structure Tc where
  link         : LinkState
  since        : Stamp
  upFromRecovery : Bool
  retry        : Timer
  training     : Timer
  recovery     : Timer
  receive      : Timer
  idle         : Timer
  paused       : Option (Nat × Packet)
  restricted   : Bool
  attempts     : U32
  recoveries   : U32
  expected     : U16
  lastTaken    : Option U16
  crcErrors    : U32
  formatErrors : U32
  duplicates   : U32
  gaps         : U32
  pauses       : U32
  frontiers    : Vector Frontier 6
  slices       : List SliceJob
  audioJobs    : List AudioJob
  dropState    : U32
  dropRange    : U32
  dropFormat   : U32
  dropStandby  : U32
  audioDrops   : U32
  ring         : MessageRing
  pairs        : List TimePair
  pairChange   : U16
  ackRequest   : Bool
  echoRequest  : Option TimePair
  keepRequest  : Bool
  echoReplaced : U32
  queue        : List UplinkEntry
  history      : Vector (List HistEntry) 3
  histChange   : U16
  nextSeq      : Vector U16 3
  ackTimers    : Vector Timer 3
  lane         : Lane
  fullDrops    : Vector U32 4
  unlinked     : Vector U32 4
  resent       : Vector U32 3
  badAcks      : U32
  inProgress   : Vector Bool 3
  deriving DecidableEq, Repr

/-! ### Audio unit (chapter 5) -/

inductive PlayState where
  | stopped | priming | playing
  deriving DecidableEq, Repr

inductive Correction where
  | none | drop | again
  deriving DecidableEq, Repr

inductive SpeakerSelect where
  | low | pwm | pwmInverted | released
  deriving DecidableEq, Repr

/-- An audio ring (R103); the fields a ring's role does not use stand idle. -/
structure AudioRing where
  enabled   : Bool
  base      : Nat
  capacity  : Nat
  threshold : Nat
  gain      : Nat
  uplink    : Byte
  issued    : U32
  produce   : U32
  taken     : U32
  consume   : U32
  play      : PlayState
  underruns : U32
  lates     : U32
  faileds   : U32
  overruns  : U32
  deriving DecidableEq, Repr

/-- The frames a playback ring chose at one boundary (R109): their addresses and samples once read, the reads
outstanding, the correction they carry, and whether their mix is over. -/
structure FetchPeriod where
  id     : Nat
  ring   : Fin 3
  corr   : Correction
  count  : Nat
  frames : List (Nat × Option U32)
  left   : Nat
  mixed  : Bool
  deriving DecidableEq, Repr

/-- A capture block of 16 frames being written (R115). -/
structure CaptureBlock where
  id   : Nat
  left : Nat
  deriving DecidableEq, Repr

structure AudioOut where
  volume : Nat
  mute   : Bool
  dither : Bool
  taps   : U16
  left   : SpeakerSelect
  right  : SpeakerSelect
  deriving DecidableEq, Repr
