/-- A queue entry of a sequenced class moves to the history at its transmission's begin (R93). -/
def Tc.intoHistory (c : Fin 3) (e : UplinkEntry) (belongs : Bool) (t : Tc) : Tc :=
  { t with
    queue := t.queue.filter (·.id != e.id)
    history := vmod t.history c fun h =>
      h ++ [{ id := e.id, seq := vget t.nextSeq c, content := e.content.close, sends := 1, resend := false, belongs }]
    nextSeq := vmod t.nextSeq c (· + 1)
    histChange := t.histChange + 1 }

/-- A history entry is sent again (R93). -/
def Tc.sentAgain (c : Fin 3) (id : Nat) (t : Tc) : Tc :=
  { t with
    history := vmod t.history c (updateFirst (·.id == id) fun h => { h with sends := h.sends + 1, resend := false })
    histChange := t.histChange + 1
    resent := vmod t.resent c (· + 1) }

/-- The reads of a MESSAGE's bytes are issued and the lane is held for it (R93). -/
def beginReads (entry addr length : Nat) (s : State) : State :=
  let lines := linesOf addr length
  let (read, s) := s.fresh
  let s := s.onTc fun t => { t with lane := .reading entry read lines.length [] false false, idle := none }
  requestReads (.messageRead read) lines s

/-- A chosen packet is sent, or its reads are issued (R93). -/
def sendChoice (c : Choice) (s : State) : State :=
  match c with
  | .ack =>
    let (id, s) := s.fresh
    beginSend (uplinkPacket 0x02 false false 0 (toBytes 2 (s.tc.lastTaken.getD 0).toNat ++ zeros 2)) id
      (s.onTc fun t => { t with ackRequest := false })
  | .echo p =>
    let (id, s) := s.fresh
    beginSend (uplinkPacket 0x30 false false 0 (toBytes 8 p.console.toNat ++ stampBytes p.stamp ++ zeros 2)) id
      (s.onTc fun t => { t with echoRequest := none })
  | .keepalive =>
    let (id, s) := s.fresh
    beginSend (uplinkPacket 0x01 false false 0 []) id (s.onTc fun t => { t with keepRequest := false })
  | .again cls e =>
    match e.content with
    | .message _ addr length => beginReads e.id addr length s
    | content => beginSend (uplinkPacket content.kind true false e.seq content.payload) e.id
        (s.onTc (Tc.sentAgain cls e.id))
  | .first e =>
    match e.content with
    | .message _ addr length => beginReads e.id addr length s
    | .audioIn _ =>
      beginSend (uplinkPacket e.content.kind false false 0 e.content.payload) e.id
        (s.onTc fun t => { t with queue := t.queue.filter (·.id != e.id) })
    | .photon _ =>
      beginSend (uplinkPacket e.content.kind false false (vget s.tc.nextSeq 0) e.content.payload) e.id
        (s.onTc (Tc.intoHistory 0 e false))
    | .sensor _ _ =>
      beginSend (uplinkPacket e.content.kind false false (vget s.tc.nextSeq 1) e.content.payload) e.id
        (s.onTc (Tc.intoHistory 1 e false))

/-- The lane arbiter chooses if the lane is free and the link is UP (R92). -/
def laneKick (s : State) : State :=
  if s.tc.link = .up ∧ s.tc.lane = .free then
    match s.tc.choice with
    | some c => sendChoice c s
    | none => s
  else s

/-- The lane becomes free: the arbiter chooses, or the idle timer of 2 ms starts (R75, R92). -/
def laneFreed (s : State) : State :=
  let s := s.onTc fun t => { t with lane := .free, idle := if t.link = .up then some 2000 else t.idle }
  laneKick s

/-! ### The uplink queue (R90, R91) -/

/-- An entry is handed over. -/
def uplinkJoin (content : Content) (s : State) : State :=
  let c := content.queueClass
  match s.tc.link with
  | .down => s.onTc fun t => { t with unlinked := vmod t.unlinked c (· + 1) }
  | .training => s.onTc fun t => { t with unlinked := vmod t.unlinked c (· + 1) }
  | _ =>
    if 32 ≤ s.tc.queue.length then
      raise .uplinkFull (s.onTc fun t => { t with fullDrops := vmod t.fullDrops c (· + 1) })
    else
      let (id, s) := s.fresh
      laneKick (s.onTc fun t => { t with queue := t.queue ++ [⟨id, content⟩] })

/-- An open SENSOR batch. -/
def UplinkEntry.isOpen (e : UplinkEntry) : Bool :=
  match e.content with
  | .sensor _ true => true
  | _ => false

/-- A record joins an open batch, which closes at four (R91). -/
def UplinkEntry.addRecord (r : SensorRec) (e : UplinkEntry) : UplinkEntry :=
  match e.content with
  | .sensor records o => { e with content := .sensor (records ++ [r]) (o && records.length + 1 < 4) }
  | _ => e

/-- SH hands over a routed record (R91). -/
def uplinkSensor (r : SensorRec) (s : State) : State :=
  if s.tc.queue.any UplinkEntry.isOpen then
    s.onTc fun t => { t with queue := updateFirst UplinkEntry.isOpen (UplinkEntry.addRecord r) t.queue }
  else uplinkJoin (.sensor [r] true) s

☆ ☆ ☆

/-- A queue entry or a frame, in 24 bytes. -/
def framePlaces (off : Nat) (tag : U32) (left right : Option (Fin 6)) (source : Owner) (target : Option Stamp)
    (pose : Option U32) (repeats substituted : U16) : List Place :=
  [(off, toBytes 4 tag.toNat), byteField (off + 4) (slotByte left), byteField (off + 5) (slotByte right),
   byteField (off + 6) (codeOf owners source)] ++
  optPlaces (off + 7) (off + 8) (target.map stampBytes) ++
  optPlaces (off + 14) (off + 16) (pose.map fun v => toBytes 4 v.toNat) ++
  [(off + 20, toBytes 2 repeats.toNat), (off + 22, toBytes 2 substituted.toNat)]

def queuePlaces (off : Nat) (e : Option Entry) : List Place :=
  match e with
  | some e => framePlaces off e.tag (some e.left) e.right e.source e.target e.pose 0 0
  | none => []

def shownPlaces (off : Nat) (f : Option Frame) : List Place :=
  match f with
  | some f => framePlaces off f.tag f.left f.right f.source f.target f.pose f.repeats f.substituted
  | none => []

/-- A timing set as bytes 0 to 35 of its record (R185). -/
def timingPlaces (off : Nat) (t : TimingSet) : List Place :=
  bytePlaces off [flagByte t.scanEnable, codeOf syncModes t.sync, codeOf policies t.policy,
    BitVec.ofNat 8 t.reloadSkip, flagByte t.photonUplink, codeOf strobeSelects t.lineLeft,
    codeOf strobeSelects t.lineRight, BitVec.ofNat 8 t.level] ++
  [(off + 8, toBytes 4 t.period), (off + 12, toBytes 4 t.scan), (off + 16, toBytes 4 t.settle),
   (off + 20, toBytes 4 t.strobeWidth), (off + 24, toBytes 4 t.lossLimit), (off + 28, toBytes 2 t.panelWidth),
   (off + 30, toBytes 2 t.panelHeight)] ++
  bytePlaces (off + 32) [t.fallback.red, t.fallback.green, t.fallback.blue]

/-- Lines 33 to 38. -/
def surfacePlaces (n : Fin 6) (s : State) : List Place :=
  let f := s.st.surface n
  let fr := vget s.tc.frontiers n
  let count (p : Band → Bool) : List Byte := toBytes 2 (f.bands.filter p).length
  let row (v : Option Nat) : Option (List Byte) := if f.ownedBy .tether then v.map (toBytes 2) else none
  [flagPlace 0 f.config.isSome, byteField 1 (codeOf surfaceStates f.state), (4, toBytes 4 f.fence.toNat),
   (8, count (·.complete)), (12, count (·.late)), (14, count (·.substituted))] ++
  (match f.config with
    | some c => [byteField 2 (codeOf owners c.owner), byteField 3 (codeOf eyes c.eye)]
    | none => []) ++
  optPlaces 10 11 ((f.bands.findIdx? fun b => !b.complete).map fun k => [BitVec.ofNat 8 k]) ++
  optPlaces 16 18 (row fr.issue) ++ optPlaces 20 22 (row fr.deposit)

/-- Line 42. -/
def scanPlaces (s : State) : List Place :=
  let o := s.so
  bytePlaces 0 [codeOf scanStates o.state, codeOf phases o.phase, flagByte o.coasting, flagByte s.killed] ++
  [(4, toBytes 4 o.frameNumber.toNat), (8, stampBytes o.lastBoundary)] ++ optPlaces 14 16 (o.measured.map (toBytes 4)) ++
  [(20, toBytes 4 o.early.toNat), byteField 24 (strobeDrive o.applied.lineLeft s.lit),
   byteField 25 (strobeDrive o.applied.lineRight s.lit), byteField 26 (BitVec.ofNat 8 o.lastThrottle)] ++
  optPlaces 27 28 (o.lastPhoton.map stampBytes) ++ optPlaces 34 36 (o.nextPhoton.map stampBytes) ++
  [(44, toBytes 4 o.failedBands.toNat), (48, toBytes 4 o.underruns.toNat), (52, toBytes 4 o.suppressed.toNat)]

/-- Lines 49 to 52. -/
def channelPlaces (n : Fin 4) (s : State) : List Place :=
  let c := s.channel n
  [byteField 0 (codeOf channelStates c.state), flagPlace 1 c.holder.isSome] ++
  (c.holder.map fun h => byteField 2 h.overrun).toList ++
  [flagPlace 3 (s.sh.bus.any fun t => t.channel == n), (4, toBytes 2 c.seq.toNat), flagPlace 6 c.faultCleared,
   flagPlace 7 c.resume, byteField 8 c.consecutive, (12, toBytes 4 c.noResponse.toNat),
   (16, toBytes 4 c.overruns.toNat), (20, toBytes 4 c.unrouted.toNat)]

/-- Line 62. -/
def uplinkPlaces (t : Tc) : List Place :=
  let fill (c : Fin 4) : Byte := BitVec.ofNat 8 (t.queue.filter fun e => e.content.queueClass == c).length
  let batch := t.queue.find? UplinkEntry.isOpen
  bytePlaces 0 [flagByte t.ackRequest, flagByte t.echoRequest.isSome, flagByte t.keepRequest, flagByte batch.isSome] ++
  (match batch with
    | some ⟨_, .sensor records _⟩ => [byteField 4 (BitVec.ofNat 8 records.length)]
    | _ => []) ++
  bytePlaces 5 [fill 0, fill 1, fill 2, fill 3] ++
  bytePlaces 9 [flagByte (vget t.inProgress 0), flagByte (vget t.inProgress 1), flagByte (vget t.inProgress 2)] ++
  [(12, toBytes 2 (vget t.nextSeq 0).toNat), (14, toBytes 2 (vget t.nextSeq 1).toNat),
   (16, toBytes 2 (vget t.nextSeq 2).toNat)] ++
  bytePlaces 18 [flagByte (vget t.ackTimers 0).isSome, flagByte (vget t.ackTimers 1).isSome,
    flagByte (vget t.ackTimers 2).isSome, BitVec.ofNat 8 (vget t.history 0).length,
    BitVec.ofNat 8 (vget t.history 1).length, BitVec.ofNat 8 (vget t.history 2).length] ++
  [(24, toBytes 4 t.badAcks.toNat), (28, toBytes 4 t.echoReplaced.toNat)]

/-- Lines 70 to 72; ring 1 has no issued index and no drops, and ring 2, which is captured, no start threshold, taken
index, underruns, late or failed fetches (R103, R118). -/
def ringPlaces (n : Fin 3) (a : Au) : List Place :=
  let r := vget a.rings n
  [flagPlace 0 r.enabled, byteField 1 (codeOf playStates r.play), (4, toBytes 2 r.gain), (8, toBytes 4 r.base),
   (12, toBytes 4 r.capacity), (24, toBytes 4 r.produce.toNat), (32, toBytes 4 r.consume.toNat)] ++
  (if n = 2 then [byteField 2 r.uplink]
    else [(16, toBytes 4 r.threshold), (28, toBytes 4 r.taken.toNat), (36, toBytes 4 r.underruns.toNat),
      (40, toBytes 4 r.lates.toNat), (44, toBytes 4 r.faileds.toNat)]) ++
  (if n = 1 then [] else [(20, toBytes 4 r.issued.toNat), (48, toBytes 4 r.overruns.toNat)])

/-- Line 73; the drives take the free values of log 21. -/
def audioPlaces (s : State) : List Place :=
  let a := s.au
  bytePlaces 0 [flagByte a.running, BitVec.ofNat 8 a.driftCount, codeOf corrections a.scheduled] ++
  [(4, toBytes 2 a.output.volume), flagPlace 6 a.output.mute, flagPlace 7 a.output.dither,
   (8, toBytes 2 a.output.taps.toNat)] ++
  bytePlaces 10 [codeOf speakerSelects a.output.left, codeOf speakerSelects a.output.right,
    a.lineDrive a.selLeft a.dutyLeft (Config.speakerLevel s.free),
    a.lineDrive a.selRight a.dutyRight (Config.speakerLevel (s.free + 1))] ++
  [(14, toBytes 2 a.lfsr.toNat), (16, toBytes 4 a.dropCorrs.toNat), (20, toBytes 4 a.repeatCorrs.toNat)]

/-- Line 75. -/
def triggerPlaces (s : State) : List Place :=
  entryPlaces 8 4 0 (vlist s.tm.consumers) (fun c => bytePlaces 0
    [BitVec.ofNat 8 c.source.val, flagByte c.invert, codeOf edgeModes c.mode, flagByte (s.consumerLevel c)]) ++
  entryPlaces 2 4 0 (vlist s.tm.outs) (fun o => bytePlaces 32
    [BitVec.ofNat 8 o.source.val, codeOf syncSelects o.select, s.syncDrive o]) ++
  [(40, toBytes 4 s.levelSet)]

☆ ☆ ☆

> _Exercise_
Copy, from the material, each line that holds the string "lineLeft".

> _Answer area_
    BitVec.ofNat 8 t.reloadSkip, flagByte t.photonUplink, codeOf strobeSelects t.lineLeft,
  [(20, toBytes 4 o.early.toNat), byteField 24 (strobeDrive o.applied.lineLeft s.lit),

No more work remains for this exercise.